From SABR member Jacob Pomrenke at The National Pastime Museum on October 14, 2015:

Any avid reader will tell you one of their favorite feelings is to get so engrossed in a good book that all sense of time is lost. You forget where you are and what you are doing. Your mind gets transported to another world.

I found myself transported to the South Side of Chicago, circa 1919, for the first time when I was about 16 years old. In some ways, I’ve never left. I’ve spent more than half my life reading and writing about the Black Sox Scandal—and it all started in the back of my family’s minivan on the way to Florida.

Eight Men Out, written by Eliot Asinof, has been called the definitive history about the fixing of the 1919 World Series. It’s not—and Asinof never intended it to be. In the half-century since the book was first published in 1963, we’ve learned a lot of new information about the scandal and everyone involved.

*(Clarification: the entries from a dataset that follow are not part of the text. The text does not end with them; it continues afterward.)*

-- ==== Sys2Proof/Machine/Read.lean ====
section
/-! DEFINITION. What a read of a register gives (R16, R17, R19, R38, R115, R400): registers that show another part of the state are computed
here; every other register reads what it holds. -/

namespace Sys2Proof.Machine

/-! ### Words of several fields -/

/-- A word of fields: (lowest bit, width, value). -/
def packWord (l : List (Nat × Nat × Nat)) : Word := l.foldl (fun w f => putField w f.1 f.2.1 f.2.2) 0

/-- The low 32 bits of a number. -/
def lowWord (n : Nat) : Word := BitVec.ofNat 32 n

/-- Bits 63 to 32 of a number. -/
def highWord (n : Nat) : Word := BitVec.ofNat 32 (n / 2 ^ 32)

/-! ### Pages and interrupts -/

/-- The block of a page serves (R21, R396, R399, R400). -/
def Core.serves (c : Core) (p : Nat) : Bool :=
  c.enabled p &&
    (if p = 1 then c.yardRuns
     else if p = 0x10 then decide (2 ≤ c.stage) && decide (c.stage ≠ 15)
     else if p = 0x17 ∨ p = 0x19 then decide (3 ≤ c.stage) && decide (c.stage ≠ 15)
     else c.ready)

/-- The soft reset of page `p` runs: for one tick, from the tick after the write (R19). -/
def Core.resetRuns (c : Core) (p : Nat) : Bool := c.resets.any (fun e => decide (e.1 + 1 = c.now) && decide (e.2 = p))

/-- PG_STATUS (R21, R24): READY of DEVICE, SYN and the RF pages is the block's own; BUSY shows a soft reset. -/
def Core.pgStatus (c : Core) (p : Nat) : Word :=
  let w0 := putField (c.reg (R.PG_STATUS.at p)) 2 1 (b2n (c.locked p))
  let w := if c.resetRuns p then putField w0 1 1 1 else w0
  if p = 0 ∨ (2 ≤ p ∧ p ≤ 5) then w else putField w 0 1 (b2n (c.serves p))

/-- IRQ_PAGE_SUM (R30, R31). -/
def Core.pageSums (c : Core) : Word :=
  packWord ((List.range 29).map (fun p => (p, 1, b2n (c.summary (R.PG_EVENT.at p)))) ++
    [(31, 1, b2n (c.stallEventAddrs.any c.summary))])

/-- IRQ_STALL_SUM word `k`. -/
def Core.stallSums (c : Core) (k : Nat) : Word :=
  packWord ((List.range 32).map (fun b => (b, 1, b2n (c.summary (R.ST_EVENT.at (32 * k + b))))))

/-- IRQ_GLOBAL (R31, R35). -/
def Core.irqGlobal (c : Core) : Word :=
  packWord ((List.range 8).map (fun g => (g, 1, b2n (c.gPend g))) ++
    [(8, 1, b2n c.hrpIntLow), (16, 1, c.fld R.IRQ_GLOBAL.at 16 1)])

/-- Posted writes of a port that wait. -/
def Core.postedOf (c : Core) (port : Port) : Nat := min 255 (c.posted.filter (fun x => decide (x.port = port))).length

/-- POSTED (R31): writes accepted and not yet applied, by port. -/
def Core.posted32 (c : Core) : Word :=
  packWord [(0, 8, c.postedOf .hrp), (8, 8, c.postedOf .pcie), (16, 8, c.postedOf .twb)]

/-! ### The Yard -/

/-- STATE of a track (R63). -/
def trkCode : TrkState → Nat
  | .off => 0 | .acquire => 1 | .locked => 2 | .coast => 3 | .requal => 4

/-- TRK_STATUS. -/
def Core.trkStatus (c : Core) (k : Nat) : Word :=
  let t := c.track k
  packWord [(0, 3, trkCode t.state), (3, 1, b2n (decide (t.slew ≠ 0))), (4, 1, b2n t.holdEnd16.isSome), (16, 16, t.coastEpochs)]

/-- TRK_PHASE: the phase at the start of the tick, and the error of the last accepted edge. -/
def Core.trkPhase (c : Core) (k : Nat) : Word :=
  let t := c.track k
  packWord [(0, 16, if t.hasEpochs then t.phaseAt c.time else 0), (16, 16, codeOf 16 t.edgeErr)]

/-- TRK_JUMP. -/
def Core.trkJump (c : Core) (k : Nat) : Word :=
  packWord [(0, 16, codeOf 16 (c.track k).delta), (16, 16, codeOf 16 (c.track k).slew)]

/-- TT_PEEK word `j` of the selected entry (R65). -/
def Core.ttPeek (c : Core) (j : Nat) : Word :=
  let e := c.entry (c.fld R.TT_PEEK_SEL.at 0 9)
  match j with
  | 0 => lowWord e.epoch
  | 1 => packWord [(0, 16, e.phase), (16, 2, e.track), (18, 1, b2n e.pennant), (20, 4, e.action), (24, 8, e.rept)]
  | 2 => lowWord e.target
  | 3 => e.value
  | _ => e.mask

/-- TT_PEEK_STATE. -/
def Core.ttPeekState (c : Core) : Word :=
  let i := c.fld R.TT_PEEK_SEL.at 0 9
  let e := c.entry i
  packWord [(0, 1, b2n e.valid), (1, 1, b2n (decide (448 ≤ i))), (2, 1, b2n e.late), (3, 1, b2n e.failed)]

/-- A, F and E of the queried output (R71, R74): 0 without a class or for an output that the class does not number. -/
def Core.tsQuery (c : Core) : Nat × Nat × Nat :=
  let n := c.fld R.TS_QUERY_SEL.at 0 8
  let o := c.fld R.TS_QUERY_SEL.at 8 4
  match engineDelay (c.cls n) o with
  | some e => (c.anaDelay n, c.filtDelay n, e)
  | none => (0, 0, 0)

/-! ### Inputs, channels and stalls -/

/-- RF_SETTING (R95). -/
def Core.rfSetting (c : Core) (i : Nat) : Word :=
  putField (putField (c.reg (R.RF_SETTING.at i)) 16 5 (c.nextSetting i)) 24 1 (b2n (!(c.rf i).steps.isEmpty))

/-- The window's status words (R115). -/
def Core.winStatus (c : Core) (w : Nat) : Word :=
  let st := c.stState (c.fld (R.WIN_SEL.at w) 0 8)
  putField (putField (c.reg (R.WIN_STATUS.at w)) 0 4 st) 4 1 (b2n (loadable st))

/-- AFW_STATUS (R231): the entries in use. -/
def Core.afwStatus (c : Core) (w : Nat) : Word :=
  let n := c.fld (R.AFW_SEL.at w) 0 8
  putField (c.reg (R.AFW_STATUS.at w)) 0 6 ((List.range 40).filter (fun e => decide (c.afKind n e ≠ 0))).length

/-- AFE_MEAS (R231): AGE in seconds since the last confirmation of an entry in use. -/
def Core.afeMeas (c : Core) (n e : Nat) : Word :=
  putField (c.reg (R.AFE_MEAS.at n e)) 24 8
    (if c.afKind n e = 0 then 0 else min 255 ((c.now - (c.cand n e).confirmed) / ticksPerSecond))

/-- WIN_CHAIN of stall `n` (R115). -/
def Core.winChain (c : Core) (n : Nat) : Word :=
  match c.chain n with
  | none => 0
  | some g =>
    let bin := binsOf (c.cls n) (c.reg (R.ST_FREQ.at n)).toNat
    packWord ([(0, 5, g.cicR), (5, 1, b2n g.hb1), (6, 1, b2n g.hb2), (7, 1, b2n g.l3), (8, 4, g.firD), (12, 4, g.k1), (16, 3, g.k2)] ++
      (if g.vhf then [(19, 1, b2n bin.2), (20, 8, bin.1)] else []))

/-- WIN_NCO of stall `n` (R103). -/
def Core.winNco (c : Core) (n : Nat) : Word :=
  match c.chain n with
  | none => 0
  | some g => lowWord (ncoWord g.vhf (c.cls n) (c.reg (R.ST_FREQ.at n)).toNat)

/-- CHAN_STATUS (R126): the banks run while SYN0 delivers clocks and their input is ON. -/
def Core.chanStatus (c : Core) : Word :=
  let on := fun i => b2n (c.enabled 6 && c.samplesFlow && c.inputOn i)
  let pairs := (c.openStalls.filter (fun n =>
    drawsVhf (c.cls n) (c.iqCode n) && (binsOf (c.cls n) (c.reg (R.ST_FREQ.at n)).toNat).2)).length
  packWord [(0, 1, on 1), (1, 1, on 2), (2, 1, on 0), (8, 8, min 255 pairs)]

/-- SPARE_CNT (R149). -/
def Core.spareCnt (c : Core) : Word :=
  packWord [(0, 9, c.usableUnits), (16, 9, c.freeUnits.length), (28, 1, b2n (c.unitInUse 2).isSome), (29, 1, b2n (c.unitInUse 3).isSome),
    (30, 1, b2n c.checkSuspended)]

/-- UNIT_INFO (R149). -/
def Core.unitInfo (c : Core) : Word :=
  let x := c.unit (c.fld R.UNIT_SEL.at 0 9)
  packWord [(0, 3, x.use), (8, 8, if x.use = 1 then x.stall else 0)]

/-- Samples of stall `n`'s chain produced before the start of the tick, while it runs (R148). -/
def Core.madeSoFar (c : Core) (n : Nat) : Nat :=
  match c.chain n with
  | none => 0
  | some g => if c.live n then samplesBefore (48 * (c.stallRec n).tr + g.lproc) g.p c.time else 0

/-- D_OUT_CNT and D_SETTLE_CNT (R148): what earlier chains gave and the present one so far. -/
def Core.outCount (c : Core) (n : Nat) : Word :=
  c.reg (R.D_OUT_CNT.at n) + lowWord (c.madeSoFar n - (c.stallRec n).base)

/-- The same for the SETTLE-marked ones. -/
def Core.settleCount (c : Core) (n : Nat) : Word :=
  lowWord (satAdd 32 (c.reg (R.D_SETTLE_CNT.at n)).toNat (min (c.madeSoFar n) (c.settleLen n) - (c.stallRec n).base))

/-! ### Hoist and the listening set -/

/-- LS_UNITS (R195, R427). -/
def Core.lsUnits (c : Core) : Word :=
  let used := ((List.range 8).map c.coreUnits).sum
  let cap := 128 - 16 * ((List.range 8).filter (fun k => c.regionRetired (0x150 + k))).length
  packWord [(0, 8, used), (16, 8, cap - used), (24, 7, c.decodes.length)]

/-- SCOUT_STATUS (R233). -/
def Core.scoutStatus (c : Core) : Word := packWord [(0, 7, c.scoutsRunning), (16, 7, min 127 c.visitsWanted.length)]

/-- HOIST_COUNT (R233). -/
def Core.hoistCount (c : Core) : Word :=
  let en := (List.range 256).filter (fun n => bitOf (c.reg (R.HS_CTL.at n)) 0 && decide (c.stState n ≠ 0))
  packWord [(0, 9, en.length), (16, 9, (en.filter (fun n => decide (c.hsState n = 2 ∨ c.hsState n = 3))).length)]

/-- SCOUT_INFO (R233). -/
def Core.scoutInfo (c : Core) : Word :=
  let x := c.scout (c.fld R.SCOUT_SEL.at 0 6)
  if x.use = 0 then 0 else packWord [(0, 8, x.stall), (8, 6, x.entry), (14, 2, x.ant), (16, 3, x.use)]

/-- SCOUT_FREQ (R233). -/
def Core.scoutFreq (c : Core) : Word :=
  let x := c.scout (c.fld R.SCOUT_SEL.at 0 6)
  if x.use = 0 then 0 else lowWord x.freq

/-! ### Queues, teams and ports -/

/-- Q_STATUS (R248). -/
def Core.qStatus (c : Core) (q : Nat) : Word :=
  let fill := c.fillWith q (c.reg (R.Q_CONS.at q))
  let hold := (c.queue q).hold
  packWord [(0, 17, fill), (17, 11, (hold.length + 63) / 64), (28, 1, b2n (decide (c.fld (R.Q_CFG.at q) 0 1 = 1) && decide (fill = c.ringSize q))),
    (29, 1, b2n (!c.qShed q && !c.busReady && !hold.isEmpty))]

/-- TEAMn (R285). -/
def Core.teamWord (c : Core) (k : Nat) : Word :=
  let l := c.teamMembers k
  putField (putField (c.reg (R.TEAM.at k)) 8 7 l.length) 16 7 (l.filter (fun m => decide (c.fld (R.MEMBER.at m) 16 1 = 1))).length

/-- SUB_INFO (R285). -/
def Core.subInfo (c : Core) : Word :=
  let x := c.sub (c.fld R.SUB_SEL.at 0 8)
  packWord [(0, 2, x.kind), (2, 2, x.srcKind), (8, 8, x.source), (16, 8, x.sel), (24, 6, x.queue), (31, 1, b2n x.valid)]

/-- The selected member's counters. -/
def Core.memberSel (c : Core) : MemberRec := c.member (c.fld R.MEMBER_SEL.at 0 8)

/-- SAP_STATUS (R286): CLK_OK is the port's clock: SYN2 for a master, the locked converter for a slave. -/
def Core.sapStatus (c : Core) (p : Nat) : Word :=
  let w := c.reg (R.SAP_STATUS.at p)
  let clk := if c.sapSlave p then bitOf w 2 else c.syn2Locked
  putField (putField w 0 1 (b2n (c.sapRunning p c.time))) 1 1 (b2n clk)

/-- SAP_FRAME (R274): frames begun since frame 0. -/
def Core.sapFrame (c : Core) (p : Nat) : Word :=
  if c.sapRunning p c.time then lowWord ((c.time - c.sapStart p) / 1024 + 1) else 0

/-- ASRC_STATUS (R277). -/
def Core.asrcStatus (c : Core) (p : Nat) : Word :=
  putField (c.reg (R.ASRC_STATUS.at p)) 1 1 (b2n (c.sapSlave p && c.sapRunning p c.time))

/-- AES_STATUS (R280). -/
def Core.aesStatus (c : Core) (i : Nat) : Word :=
  putField (c.reg (R.AES_STATUS.at i)) 0 1 (b2n (bitOf (c.reg (R.AES_CFG.at i)) 0 && c.ethUp))

/-! ### The Shed -/

/-- The bay that BAY_SEL names. -/
def Core.baySel (c : Core) : Nat × Nat × Bool :=
  (c.fld R.BAY_SEL.at 0 2, c.fld R.BAY_SEL.at 8 8, bitOf (c.reg R.BAY_SEL.at) 16)

/-- Its geometry. -/
def Core.selGeo (c : Core) : BayGeo := let x := c.baySel; (c.bayGeo x.1 x.2.1 x.2.2).getD ⟨0, 0, 0⟩

/-- Its hidden state. -/
def Core.selBay (c : Core) : BayRec := let x := c.baySel; c.bay (bayKey x.1 x.2.1 x.2.2)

But the reason Eight Men Out remains near the top of so many “best baseball books” lists, including mine, is because it’s such a delicious entrée into baseball’s seedy underworld at the most critical point in the game’s history. While our understanding of the scandal has evolved in many ways from the story Asinof told, nothing can ever be written in the future about the Black Sox Scandal that has not been influenced by Eight Men Out. It is the anchor point from which our exploration will always begin.